____ MATERIAL FOR THIS TASK
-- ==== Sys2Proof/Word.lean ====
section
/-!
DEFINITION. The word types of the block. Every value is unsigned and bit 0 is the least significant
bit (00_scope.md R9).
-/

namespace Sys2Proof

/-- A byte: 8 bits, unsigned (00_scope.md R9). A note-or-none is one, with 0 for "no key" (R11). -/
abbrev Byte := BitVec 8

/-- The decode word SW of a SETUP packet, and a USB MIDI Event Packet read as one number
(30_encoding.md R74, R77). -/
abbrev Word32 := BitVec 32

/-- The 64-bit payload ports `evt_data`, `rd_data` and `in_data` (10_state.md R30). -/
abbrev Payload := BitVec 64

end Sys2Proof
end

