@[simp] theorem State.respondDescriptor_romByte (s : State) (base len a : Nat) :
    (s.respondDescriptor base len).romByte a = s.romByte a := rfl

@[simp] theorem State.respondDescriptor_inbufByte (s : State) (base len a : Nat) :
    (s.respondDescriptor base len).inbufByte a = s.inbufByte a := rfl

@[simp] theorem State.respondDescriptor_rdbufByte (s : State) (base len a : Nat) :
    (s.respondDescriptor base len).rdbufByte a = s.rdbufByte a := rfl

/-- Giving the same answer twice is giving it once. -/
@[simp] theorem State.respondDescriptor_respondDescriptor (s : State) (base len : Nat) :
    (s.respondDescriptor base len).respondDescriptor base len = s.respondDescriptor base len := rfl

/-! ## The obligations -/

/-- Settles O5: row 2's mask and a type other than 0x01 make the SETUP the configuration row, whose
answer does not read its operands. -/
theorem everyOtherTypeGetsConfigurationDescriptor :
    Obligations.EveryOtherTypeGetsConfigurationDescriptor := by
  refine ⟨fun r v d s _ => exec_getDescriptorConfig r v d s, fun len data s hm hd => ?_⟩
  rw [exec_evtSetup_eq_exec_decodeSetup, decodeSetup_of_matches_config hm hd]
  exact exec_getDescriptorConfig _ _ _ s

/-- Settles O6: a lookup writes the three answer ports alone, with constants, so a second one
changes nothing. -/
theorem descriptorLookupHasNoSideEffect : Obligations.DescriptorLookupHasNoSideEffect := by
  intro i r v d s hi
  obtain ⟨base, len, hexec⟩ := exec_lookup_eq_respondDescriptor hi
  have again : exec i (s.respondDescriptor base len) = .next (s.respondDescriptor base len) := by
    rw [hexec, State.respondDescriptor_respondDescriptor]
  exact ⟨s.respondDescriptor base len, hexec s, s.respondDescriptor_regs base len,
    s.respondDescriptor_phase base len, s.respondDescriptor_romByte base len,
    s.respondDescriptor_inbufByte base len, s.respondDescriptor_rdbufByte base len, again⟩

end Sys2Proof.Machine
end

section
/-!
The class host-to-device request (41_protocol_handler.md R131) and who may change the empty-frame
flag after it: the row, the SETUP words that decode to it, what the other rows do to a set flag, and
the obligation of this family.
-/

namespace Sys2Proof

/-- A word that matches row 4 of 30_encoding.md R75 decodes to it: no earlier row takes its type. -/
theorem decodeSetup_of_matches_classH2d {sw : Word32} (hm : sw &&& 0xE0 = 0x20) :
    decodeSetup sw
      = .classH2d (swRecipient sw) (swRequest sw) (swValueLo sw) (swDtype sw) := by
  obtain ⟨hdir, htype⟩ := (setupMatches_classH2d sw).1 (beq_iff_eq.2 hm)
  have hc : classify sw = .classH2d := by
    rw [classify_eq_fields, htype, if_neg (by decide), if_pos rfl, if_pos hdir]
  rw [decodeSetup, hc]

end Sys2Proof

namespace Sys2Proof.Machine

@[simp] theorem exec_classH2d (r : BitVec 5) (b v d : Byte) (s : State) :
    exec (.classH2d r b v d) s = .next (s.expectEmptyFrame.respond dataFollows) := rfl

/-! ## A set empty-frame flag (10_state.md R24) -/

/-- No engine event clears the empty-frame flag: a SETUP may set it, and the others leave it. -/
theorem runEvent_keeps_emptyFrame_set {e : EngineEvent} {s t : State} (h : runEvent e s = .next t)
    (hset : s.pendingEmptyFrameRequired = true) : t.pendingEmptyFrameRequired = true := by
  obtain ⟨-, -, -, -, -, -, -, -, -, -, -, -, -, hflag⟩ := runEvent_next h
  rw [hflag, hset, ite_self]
________
____ MATERIAL FOR THIS TASK
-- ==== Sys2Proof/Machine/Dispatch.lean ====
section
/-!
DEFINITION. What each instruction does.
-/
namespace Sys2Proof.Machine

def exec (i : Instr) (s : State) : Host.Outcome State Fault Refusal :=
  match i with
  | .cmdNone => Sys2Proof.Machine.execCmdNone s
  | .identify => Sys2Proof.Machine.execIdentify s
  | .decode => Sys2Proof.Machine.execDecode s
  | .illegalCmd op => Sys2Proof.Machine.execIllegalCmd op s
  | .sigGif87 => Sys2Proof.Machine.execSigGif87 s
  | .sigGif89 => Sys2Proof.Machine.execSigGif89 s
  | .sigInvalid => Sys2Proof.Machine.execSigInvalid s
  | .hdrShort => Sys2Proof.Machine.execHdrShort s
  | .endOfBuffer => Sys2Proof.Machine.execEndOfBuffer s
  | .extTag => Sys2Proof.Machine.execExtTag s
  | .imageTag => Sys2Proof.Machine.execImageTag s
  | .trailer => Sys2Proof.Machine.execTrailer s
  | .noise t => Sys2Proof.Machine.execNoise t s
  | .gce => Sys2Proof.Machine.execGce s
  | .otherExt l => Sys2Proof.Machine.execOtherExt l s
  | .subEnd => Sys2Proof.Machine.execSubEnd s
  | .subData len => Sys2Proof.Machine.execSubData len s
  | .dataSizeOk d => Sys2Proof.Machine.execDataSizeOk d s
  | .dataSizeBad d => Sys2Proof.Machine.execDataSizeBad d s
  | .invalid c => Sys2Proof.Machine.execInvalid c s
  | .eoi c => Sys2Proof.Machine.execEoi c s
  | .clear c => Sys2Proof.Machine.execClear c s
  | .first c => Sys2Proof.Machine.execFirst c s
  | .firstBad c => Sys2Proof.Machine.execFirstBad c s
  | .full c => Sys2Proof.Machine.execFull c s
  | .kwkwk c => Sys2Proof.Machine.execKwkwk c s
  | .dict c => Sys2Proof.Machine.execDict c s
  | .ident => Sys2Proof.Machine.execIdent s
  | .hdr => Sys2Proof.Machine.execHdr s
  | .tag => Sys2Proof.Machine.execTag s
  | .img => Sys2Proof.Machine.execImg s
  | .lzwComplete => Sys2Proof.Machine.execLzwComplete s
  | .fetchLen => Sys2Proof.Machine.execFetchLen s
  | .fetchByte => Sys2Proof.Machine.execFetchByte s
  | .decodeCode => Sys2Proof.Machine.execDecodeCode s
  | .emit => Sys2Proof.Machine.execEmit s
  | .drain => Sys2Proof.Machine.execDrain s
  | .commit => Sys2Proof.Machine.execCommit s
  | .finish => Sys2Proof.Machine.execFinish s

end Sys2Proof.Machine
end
________
### YOUR INSTRUCTIONS:
In the entries above, which lines hold the string "ports"? Report all of them.

### WRITTEN SOLUTION:
/-- The 64-bit payload ports `evt_data`, `rd_data` and `in_data` (10_state.md R30). -/
/-- Settles O6: a lookup writes the three answer ports alone, with constants, so a second one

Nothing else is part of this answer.